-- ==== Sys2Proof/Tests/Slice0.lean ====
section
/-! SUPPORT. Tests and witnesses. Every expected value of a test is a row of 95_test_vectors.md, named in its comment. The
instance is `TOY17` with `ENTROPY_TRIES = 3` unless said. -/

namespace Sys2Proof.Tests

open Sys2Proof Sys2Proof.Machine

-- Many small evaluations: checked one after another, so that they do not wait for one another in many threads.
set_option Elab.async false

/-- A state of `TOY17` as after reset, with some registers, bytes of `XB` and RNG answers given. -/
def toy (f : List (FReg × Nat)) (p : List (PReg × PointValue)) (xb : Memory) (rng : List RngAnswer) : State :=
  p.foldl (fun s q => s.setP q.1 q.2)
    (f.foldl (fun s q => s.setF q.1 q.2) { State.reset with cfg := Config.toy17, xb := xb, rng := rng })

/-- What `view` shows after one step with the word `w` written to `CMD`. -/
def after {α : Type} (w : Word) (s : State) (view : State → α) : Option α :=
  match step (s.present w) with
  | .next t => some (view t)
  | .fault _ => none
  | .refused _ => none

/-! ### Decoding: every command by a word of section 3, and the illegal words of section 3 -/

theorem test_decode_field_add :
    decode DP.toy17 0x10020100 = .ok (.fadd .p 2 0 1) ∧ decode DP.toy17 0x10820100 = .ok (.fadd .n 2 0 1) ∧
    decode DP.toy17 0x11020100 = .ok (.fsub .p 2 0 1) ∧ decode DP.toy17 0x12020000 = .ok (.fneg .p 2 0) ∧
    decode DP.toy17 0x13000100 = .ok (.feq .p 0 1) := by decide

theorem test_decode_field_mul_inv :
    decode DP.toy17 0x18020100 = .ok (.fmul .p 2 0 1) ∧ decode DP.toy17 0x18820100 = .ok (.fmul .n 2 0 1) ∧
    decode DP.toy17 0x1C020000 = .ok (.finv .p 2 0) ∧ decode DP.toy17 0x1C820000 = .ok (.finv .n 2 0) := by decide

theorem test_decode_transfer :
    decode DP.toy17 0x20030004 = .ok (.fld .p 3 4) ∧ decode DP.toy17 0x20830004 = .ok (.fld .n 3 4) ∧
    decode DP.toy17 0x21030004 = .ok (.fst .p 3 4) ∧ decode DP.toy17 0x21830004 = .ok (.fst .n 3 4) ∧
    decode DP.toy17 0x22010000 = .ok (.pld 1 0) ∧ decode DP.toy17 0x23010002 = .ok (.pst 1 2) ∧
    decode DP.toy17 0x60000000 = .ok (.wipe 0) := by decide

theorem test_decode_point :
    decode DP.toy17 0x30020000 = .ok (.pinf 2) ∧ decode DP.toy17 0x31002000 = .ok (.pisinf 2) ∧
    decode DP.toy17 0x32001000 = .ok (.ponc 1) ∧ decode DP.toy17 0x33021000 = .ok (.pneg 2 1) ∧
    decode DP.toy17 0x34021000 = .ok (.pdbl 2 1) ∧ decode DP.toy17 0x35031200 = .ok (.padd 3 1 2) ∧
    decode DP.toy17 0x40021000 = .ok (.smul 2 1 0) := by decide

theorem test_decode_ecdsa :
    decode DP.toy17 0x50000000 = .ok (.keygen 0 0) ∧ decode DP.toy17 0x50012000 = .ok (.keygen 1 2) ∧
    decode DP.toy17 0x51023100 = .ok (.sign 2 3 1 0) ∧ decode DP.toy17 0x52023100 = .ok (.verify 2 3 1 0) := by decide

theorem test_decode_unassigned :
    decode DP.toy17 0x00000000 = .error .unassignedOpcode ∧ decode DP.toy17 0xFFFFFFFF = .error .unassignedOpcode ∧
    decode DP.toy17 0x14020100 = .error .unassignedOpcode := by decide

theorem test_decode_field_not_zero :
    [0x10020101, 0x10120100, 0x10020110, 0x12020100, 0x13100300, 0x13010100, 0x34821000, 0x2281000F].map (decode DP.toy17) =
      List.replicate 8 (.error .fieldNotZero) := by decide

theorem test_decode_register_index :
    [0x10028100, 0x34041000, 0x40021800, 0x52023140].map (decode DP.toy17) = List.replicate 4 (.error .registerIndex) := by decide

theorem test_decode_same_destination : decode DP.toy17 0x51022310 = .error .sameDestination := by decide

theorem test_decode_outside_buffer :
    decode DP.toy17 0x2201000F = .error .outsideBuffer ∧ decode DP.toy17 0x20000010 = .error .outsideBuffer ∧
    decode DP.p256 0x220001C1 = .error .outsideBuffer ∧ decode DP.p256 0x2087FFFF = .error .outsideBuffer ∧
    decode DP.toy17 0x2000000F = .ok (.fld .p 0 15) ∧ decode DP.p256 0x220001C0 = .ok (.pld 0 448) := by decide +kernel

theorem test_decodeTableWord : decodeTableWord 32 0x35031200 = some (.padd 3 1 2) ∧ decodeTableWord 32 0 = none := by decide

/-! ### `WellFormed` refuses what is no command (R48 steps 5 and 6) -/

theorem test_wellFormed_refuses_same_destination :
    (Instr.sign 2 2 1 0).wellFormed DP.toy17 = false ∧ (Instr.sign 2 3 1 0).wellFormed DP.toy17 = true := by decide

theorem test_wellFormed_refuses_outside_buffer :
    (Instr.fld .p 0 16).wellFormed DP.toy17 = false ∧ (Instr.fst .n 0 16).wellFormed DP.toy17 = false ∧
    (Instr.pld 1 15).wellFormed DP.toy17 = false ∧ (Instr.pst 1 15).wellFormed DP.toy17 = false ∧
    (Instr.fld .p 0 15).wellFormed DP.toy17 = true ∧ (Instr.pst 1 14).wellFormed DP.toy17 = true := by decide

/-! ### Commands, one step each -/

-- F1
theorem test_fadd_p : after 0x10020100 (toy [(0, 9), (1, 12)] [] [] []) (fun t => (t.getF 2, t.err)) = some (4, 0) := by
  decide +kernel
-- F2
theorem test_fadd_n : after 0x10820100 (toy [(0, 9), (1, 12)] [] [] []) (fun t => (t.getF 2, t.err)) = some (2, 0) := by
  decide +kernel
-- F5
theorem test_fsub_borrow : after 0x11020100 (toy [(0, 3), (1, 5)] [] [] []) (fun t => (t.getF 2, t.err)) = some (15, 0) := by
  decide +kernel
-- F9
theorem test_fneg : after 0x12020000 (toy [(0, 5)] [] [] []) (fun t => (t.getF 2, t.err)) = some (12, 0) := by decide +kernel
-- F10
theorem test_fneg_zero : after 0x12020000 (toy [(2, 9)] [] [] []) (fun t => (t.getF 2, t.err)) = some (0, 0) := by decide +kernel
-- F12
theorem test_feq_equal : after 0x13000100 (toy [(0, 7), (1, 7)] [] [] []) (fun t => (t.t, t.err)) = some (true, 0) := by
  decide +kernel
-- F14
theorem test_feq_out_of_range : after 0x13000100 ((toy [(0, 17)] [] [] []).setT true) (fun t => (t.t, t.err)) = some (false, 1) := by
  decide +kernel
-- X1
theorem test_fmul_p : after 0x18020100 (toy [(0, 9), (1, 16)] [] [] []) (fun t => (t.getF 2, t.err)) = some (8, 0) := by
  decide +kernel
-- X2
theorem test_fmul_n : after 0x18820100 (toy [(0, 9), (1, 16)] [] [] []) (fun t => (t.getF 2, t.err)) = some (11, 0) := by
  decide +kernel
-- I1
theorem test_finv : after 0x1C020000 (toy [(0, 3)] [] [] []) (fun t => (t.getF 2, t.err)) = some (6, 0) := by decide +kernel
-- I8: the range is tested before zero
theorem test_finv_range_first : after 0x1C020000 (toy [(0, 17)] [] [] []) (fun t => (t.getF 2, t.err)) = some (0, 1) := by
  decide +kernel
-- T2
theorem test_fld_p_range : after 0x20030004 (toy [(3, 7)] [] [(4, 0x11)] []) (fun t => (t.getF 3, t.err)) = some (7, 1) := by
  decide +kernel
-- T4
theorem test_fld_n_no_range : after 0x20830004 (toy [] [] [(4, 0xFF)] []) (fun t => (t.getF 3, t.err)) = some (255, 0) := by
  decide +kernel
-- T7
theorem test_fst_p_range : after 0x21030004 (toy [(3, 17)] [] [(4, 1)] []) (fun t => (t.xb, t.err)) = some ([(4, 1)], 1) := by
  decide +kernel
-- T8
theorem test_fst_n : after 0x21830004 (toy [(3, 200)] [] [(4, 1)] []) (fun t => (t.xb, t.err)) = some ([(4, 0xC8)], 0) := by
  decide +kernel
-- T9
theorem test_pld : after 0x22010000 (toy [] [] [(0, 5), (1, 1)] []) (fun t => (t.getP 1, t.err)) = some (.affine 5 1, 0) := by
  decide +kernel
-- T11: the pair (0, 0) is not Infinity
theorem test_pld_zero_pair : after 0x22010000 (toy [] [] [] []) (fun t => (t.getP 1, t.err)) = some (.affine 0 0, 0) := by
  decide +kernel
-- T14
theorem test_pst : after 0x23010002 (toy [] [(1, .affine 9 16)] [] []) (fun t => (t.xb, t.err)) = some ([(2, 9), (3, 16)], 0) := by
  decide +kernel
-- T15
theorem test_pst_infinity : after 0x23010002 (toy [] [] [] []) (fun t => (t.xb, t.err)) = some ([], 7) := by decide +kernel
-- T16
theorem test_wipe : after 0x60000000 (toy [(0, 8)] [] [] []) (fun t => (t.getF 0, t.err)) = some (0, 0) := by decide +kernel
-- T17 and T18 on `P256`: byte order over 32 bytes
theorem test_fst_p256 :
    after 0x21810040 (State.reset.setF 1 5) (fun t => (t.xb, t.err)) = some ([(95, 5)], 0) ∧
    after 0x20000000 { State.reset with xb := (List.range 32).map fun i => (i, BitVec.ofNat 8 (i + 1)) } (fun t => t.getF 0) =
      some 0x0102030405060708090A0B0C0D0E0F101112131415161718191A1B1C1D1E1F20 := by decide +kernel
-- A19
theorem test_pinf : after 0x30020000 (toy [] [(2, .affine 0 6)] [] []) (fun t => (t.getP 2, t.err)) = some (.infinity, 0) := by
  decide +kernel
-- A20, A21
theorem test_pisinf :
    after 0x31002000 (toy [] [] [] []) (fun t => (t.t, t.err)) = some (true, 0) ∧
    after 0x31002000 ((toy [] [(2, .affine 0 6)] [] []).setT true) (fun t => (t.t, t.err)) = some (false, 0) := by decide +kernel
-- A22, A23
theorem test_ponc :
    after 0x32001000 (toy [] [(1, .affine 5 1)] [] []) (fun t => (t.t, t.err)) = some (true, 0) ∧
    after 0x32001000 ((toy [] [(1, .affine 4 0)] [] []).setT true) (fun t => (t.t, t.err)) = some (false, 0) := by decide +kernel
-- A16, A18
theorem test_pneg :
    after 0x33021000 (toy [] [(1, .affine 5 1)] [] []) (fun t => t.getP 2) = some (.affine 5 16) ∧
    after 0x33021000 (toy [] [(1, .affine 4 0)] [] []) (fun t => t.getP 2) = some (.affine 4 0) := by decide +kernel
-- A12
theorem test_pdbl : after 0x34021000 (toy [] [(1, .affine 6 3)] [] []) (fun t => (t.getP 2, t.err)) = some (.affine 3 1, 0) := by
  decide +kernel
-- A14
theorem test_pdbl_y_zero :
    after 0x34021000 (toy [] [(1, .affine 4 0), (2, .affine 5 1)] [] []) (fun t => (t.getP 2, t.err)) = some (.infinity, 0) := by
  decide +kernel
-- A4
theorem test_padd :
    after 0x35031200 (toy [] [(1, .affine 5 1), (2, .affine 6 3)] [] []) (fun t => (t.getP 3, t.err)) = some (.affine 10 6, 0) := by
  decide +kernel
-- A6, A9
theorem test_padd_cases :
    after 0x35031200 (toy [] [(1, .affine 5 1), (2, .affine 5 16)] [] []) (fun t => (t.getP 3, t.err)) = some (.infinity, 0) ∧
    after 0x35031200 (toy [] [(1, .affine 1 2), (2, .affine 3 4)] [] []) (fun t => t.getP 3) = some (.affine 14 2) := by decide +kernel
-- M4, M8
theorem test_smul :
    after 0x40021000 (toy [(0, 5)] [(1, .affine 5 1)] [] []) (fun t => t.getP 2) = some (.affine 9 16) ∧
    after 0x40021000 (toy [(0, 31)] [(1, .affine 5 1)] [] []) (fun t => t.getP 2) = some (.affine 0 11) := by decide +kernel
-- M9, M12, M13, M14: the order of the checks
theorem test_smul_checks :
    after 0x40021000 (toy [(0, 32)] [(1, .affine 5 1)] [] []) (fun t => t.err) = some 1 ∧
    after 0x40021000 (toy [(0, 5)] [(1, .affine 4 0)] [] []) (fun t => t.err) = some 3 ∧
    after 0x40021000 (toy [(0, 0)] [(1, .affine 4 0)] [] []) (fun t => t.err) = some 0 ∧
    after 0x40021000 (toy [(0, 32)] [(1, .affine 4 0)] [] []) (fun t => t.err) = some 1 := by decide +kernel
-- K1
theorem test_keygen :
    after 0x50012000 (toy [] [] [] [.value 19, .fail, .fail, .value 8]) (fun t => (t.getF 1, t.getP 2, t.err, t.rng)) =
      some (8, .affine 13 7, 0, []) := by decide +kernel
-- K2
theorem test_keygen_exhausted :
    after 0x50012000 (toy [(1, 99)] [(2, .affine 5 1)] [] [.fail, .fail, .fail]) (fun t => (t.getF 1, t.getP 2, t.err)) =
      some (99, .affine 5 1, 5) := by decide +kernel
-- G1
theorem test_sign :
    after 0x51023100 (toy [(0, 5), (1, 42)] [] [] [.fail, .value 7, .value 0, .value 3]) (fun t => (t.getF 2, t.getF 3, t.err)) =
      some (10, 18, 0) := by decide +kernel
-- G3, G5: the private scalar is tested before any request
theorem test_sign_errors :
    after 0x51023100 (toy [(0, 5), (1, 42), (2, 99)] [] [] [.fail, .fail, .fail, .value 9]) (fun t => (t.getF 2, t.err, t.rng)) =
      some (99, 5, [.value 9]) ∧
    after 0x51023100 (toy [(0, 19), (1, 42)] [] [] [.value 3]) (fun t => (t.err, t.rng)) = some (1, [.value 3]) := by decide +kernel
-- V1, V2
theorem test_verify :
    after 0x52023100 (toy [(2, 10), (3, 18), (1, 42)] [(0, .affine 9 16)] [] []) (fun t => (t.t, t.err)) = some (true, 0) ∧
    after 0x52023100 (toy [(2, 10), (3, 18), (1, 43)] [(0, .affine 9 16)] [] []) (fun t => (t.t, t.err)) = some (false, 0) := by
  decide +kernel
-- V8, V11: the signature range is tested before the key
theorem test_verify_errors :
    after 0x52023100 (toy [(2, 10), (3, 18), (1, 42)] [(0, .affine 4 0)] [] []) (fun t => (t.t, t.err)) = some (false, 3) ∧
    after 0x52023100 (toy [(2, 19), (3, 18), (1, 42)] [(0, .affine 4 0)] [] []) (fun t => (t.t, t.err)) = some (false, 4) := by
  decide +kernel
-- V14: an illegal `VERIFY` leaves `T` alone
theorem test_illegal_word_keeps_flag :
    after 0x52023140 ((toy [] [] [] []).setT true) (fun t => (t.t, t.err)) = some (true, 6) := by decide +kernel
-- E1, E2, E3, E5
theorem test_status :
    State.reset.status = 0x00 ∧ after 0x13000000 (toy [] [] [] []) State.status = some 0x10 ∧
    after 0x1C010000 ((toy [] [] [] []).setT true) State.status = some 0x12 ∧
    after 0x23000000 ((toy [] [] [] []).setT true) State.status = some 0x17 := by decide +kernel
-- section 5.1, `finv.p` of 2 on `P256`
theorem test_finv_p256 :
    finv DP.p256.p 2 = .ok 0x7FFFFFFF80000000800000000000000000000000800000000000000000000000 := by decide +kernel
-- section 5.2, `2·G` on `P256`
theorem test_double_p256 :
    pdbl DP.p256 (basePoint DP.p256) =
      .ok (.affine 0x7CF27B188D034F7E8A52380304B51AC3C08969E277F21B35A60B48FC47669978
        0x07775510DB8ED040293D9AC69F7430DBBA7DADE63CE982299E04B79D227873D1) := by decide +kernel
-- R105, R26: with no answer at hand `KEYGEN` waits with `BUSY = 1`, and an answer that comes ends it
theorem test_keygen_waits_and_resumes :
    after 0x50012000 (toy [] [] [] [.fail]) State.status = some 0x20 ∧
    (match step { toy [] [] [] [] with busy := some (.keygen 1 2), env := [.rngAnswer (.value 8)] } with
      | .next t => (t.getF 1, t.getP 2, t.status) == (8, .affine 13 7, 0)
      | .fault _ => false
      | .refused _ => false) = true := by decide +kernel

* **Your task**
Only the lines above from the one with "decode DP.toy17 0x50000000" up to and including the one with "(Instr.sign 2 2" should be repeated, exactly as written.

* **Exercise solution**
    decode DP.toy17 0x50000000 = .ok (.keygen 0 0) ∧ decode DP.toy17 0x50012000 = .ok (.keygen 1 2) ∧
    decode DP.toy17 0x51023100 = .ok (.sign 2 3 1 0) ∧ decode DP.toy17 0x52023100 = .ok (.verify 2 3 1 0) := by decide

theorem test_decode_unassigned :
    decode DP.toy17 0x00000000 = .error .unassignedOpcode ∧ decode DP.toy17 0xFFFFFFFF = .error .unassignedOpcode ∧
    decode DP.toy17 0x14020100 = .error .unassignedOpcode := by decide

theorem test_decode_field_not_zero :
    [0x10020101, 0x10120100, 0x10020110, 0x12020100, 0x13100300, 0x13010100, 0x34821000, 0x2281000F].map (decode DP.toy17) =
      List.replicate 8 (.error .fieldNotZero) := by decide

theorem test_decode_register_index :
    [0x10028100, 0x34041000, 0x40021800, 0x52023140].map (decode DP.toy17) = List.replicate 4 (.error .registerIndex) := by decide

theorem test_decode_same_destination : decode DP.toy17 0x51022310 = .error .sameDestination := by decide

theorem test_decode_outside_buffer :
    decode DP.toy17 0x2201000F = .error .outsideBuffer ∧ decode DP.toy17 0x20000010 = .error .outsideBuffer ∧
    decode DP.p256 0x220001C1 = .error .outsideBuffer ∧ decode DP.p256 0x2087FFFF = .error .outsideBuffer ∧
    decode DP.toy17 0x2000000F = .ok (.fld .p 0 15) ∧ decode DP.p256 0x220001C0 = .ok (.pld 0 448) := by decide +kernel

theorem test_decodeTableWord : decodeTableWord 32 0x35031200 = some (.padd 3 1 2) ∧ decodeTableWord 32 0 = none := by decide

/-! ### `WellFormed` refuses what is no command (R48 steps 5 and 6) -/

theorem test_wellFormed_refuses_same_destination :
    (Instr.sign 2 2 1 0).wellFormed DP.toy17 = false ∧ (Instr.sign 2 3 1 0).wellFormed DP.toy17 = true := by decide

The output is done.